▶ Exercise prompt: Go over the listing below line by line, and return each one holding the string "presence".

---------- Records to process

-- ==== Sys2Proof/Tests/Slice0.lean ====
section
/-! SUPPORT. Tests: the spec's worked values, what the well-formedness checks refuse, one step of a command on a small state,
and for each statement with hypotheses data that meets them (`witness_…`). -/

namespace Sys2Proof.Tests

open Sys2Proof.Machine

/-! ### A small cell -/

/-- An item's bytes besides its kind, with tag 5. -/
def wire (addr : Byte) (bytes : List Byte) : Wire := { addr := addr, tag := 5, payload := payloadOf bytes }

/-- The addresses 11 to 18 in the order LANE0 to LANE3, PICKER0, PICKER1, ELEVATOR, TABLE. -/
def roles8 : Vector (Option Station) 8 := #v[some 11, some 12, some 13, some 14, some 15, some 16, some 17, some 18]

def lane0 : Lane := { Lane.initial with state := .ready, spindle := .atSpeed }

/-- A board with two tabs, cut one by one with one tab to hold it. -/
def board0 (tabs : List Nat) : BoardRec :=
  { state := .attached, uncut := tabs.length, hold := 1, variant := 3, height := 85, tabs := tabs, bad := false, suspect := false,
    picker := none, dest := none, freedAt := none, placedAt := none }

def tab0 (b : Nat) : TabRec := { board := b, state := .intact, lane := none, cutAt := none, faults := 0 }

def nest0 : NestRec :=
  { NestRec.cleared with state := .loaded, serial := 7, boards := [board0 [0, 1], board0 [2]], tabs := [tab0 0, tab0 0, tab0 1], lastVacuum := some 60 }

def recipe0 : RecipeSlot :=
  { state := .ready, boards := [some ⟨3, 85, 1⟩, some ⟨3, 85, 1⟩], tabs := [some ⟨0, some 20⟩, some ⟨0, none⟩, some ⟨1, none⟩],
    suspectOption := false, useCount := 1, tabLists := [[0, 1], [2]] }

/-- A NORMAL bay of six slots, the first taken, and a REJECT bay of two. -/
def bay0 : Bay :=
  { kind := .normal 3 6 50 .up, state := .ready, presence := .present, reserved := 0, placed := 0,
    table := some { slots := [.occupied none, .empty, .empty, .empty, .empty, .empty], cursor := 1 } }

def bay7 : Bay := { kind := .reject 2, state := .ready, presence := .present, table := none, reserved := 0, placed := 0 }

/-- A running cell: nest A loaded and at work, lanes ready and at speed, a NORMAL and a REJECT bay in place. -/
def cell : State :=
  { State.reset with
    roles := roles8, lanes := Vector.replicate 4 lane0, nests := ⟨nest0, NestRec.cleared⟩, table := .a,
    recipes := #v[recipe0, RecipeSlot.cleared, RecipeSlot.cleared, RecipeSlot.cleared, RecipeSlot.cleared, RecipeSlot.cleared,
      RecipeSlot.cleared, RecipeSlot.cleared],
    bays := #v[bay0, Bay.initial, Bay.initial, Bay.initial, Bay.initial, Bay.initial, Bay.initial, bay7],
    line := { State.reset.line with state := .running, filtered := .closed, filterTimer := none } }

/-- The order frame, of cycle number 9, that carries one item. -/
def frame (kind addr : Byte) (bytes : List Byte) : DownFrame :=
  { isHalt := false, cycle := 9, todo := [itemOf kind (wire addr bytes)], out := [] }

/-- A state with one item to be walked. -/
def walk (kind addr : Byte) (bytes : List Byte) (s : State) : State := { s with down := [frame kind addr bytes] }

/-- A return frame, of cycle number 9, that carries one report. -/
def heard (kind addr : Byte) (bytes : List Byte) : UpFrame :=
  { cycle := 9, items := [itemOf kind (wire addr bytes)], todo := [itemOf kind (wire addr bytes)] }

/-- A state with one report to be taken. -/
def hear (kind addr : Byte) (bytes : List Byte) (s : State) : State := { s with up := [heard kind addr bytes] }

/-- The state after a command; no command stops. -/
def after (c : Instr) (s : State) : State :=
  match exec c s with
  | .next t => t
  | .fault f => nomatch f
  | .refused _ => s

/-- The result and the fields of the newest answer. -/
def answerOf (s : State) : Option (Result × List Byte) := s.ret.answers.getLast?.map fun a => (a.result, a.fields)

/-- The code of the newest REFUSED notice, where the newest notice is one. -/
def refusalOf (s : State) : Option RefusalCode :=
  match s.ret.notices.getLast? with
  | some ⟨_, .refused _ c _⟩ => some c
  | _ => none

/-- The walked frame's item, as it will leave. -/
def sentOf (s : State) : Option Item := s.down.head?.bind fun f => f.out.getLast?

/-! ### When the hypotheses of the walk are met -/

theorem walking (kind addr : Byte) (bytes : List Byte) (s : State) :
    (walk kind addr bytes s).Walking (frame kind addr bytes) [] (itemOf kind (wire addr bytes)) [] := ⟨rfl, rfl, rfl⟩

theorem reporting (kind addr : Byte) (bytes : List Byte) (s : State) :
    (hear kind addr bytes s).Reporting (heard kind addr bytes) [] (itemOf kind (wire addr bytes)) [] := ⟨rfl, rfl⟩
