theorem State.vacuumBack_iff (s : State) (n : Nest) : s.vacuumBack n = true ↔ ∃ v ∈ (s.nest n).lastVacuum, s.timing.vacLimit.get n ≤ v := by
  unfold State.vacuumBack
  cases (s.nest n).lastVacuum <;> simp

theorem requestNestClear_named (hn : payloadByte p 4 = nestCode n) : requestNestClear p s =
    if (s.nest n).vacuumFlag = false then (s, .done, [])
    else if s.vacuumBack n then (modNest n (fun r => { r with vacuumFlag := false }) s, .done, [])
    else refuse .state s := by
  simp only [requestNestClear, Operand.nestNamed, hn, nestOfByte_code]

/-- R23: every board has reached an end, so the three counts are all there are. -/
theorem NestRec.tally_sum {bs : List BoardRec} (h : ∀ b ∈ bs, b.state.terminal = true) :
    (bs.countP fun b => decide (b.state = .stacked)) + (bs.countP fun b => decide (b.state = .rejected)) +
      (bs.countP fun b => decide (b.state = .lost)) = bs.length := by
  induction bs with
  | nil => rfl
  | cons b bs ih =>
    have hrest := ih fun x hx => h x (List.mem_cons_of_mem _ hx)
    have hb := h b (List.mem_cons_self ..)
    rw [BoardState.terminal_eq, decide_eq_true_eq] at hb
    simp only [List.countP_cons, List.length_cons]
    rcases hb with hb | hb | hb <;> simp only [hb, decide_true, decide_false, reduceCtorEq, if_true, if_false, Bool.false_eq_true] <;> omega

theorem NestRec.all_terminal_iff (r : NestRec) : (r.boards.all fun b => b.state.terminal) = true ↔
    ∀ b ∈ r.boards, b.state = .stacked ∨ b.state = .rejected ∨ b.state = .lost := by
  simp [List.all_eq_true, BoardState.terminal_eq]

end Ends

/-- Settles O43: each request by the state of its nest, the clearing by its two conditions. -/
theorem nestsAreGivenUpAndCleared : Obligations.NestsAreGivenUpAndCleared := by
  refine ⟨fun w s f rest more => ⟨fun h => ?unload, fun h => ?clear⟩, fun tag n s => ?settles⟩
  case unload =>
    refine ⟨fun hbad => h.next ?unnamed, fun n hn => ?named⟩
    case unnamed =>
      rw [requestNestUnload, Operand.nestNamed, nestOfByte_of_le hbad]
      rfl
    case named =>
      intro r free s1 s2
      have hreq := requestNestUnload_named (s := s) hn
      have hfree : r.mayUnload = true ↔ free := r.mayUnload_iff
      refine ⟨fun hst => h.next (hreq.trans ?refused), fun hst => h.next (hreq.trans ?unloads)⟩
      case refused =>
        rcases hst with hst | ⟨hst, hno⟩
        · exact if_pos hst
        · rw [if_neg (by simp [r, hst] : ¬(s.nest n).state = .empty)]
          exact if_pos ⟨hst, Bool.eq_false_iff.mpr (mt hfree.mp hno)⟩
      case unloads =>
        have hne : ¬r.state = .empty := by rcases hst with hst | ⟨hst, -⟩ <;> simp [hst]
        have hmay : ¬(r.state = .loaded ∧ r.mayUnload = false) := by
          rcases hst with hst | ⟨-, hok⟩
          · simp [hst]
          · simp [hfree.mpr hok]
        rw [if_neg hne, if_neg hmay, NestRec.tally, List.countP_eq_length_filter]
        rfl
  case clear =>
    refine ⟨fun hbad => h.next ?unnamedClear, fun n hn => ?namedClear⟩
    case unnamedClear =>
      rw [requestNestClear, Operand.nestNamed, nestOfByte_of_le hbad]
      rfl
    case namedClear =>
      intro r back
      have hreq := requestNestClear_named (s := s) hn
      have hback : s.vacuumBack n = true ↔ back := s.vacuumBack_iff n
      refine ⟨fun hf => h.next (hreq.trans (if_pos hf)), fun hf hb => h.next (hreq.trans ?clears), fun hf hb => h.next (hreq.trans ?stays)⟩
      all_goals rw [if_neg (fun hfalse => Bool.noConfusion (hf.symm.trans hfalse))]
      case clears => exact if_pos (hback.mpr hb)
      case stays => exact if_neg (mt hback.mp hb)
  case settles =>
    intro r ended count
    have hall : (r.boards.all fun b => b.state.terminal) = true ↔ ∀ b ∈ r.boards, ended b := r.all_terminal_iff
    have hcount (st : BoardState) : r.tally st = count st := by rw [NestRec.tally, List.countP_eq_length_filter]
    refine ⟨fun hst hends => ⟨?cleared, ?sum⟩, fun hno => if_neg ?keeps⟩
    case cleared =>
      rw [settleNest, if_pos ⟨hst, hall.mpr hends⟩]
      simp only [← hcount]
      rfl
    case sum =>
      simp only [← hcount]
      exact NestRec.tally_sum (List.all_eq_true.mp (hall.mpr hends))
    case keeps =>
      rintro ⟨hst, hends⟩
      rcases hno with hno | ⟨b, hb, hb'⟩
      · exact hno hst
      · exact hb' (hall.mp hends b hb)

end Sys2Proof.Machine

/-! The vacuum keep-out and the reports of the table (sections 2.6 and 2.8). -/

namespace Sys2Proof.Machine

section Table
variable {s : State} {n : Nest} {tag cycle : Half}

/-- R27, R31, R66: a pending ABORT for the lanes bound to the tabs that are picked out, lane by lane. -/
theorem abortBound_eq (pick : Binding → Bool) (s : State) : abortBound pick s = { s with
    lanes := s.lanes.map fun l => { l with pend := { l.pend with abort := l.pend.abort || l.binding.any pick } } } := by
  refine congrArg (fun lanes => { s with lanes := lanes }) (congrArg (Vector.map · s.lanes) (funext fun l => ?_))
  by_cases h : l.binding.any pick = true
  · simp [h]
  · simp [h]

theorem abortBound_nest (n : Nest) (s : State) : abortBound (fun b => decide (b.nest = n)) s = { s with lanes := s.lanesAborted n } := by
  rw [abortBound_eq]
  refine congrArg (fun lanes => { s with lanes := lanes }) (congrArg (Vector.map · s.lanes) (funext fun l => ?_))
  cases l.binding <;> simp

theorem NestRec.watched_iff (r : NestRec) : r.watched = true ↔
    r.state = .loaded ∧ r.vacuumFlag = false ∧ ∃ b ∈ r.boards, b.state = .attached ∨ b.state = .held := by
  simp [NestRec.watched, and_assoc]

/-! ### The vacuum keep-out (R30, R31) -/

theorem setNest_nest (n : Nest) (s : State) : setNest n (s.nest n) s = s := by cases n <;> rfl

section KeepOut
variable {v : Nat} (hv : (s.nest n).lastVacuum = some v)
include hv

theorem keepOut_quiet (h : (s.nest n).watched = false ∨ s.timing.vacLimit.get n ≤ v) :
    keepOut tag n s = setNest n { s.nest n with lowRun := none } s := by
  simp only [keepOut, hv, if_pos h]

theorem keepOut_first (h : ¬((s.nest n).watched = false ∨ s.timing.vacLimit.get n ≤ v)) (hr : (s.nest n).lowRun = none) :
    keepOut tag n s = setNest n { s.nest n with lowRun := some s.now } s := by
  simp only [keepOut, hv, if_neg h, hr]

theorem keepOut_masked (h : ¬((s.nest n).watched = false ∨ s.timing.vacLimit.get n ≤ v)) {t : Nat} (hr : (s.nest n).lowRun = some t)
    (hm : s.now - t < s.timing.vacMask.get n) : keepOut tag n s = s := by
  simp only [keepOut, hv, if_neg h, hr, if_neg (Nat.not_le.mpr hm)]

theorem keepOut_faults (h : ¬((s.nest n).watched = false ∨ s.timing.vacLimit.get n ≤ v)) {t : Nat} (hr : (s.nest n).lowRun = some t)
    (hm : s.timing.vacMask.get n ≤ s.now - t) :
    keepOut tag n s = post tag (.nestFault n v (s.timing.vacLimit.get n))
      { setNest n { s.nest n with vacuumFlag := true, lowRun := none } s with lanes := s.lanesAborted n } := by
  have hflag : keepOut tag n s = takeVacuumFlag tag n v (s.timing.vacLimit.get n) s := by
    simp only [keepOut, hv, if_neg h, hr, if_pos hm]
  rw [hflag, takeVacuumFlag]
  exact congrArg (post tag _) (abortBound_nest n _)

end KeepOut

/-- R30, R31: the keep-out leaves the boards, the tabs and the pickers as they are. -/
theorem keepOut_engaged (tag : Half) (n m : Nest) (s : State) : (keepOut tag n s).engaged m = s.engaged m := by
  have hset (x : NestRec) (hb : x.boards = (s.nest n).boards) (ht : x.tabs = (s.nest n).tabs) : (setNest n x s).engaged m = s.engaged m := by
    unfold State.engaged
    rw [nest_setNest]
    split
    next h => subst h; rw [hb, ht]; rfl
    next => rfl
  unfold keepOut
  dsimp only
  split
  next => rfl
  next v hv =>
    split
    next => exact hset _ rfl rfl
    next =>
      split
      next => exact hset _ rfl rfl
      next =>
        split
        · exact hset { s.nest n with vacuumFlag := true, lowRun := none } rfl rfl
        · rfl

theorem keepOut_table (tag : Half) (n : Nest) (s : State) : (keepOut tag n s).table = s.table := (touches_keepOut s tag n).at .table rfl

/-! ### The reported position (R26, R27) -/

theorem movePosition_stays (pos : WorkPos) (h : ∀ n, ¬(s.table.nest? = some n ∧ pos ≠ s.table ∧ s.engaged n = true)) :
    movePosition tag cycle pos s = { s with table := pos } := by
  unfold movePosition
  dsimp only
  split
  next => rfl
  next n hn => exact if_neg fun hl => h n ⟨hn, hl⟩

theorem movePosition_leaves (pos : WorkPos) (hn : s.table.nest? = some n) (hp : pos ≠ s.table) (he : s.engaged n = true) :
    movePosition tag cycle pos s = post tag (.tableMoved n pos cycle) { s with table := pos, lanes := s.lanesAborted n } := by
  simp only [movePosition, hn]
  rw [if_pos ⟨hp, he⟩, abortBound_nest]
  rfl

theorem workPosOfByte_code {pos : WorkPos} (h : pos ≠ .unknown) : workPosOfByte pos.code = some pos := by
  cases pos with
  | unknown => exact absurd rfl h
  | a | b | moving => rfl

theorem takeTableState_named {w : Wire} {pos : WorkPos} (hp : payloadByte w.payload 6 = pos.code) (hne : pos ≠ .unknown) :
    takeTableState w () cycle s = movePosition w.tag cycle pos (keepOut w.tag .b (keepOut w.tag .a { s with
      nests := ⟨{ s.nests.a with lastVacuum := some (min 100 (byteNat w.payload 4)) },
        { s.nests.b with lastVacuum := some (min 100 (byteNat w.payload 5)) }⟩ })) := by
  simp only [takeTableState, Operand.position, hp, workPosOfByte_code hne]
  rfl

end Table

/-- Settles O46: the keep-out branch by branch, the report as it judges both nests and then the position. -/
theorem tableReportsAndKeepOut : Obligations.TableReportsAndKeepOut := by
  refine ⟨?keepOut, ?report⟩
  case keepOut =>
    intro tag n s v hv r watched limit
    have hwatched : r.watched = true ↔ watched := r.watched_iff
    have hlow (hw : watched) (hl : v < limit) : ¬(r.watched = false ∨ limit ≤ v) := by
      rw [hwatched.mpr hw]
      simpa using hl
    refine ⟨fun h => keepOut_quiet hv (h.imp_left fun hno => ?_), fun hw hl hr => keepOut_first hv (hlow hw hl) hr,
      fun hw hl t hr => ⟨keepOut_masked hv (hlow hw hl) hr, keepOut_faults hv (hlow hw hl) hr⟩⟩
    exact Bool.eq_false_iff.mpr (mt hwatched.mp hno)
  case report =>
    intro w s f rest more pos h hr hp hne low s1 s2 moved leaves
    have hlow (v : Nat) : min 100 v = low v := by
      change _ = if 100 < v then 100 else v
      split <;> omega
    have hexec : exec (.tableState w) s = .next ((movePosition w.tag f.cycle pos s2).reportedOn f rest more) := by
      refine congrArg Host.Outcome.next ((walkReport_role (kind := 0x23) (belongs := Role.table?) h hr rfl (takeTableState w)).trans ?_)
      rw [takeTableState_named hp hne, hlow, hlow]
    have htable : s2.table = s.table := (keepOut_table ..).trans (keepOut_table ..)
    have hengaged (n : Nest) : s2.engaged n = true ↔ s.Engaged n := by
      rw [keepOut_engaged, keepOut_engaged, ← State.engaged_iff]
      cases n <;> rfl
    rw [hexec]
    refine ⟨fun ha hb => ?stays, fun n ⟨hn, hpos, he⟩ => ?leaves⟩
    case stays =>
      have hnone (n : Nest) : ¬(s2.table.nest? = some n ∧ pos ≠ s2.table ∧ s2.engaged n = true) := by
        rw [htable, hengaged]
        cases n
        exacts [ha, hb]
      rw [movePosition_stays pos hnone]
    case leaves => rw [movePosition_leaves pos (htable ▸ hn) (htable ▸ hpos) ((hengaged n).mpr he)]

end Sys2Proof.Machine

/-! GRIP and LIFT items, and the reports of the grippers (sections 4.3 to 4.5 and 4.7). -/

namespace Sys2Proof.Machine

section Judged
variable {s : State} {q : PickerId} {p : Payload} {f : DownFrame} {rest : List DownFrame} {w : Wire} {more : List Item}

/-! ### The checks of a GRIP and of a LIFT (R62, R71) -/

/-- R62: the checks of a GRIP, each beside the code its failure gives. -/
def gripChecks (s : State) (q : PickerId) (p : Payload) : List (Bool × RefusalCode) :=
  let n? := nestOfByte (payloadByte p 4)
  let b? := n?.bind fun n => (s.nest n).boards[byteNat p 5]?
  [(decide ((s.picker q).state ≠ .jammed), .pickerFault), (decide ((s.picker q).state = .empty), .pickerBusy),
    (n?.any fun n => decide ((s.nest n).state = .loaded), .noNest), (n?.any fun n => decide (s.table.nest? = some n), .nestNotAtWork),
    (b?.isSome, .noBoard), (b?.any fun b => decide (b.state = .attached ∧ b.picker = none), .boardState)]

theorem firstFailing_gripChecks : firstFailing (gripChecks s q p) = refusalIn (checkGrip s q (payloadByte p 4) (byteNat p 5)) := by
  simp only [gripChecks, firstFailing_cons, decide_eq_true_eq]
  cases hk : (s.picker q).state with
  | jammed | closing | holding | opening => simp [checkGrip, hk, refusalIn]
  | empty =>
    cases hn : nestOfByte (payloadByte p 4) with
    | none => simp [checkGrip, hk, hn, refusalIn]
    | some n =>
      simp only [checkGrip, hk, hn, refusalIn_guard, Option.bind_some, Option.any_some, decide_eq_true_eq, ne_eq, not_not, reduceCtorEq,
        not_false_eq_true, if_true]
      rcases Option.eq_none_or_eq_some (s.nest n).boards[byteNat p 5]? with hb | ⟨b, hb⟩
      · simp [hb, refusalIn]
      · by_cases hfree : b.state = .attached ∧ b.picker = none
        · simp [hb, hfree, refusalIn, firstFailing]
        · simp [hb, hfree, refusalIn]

--------------------

▶ Result for this exercise:
  { kind := .normal 3 6 50 .up, state := .ready, presence := .present, reserved := 0, placed := 0,
def bay7 : Bay := { kind := .reject 2, state := .ready, presence := .present, table := none, reserved := 0, placed := 0 }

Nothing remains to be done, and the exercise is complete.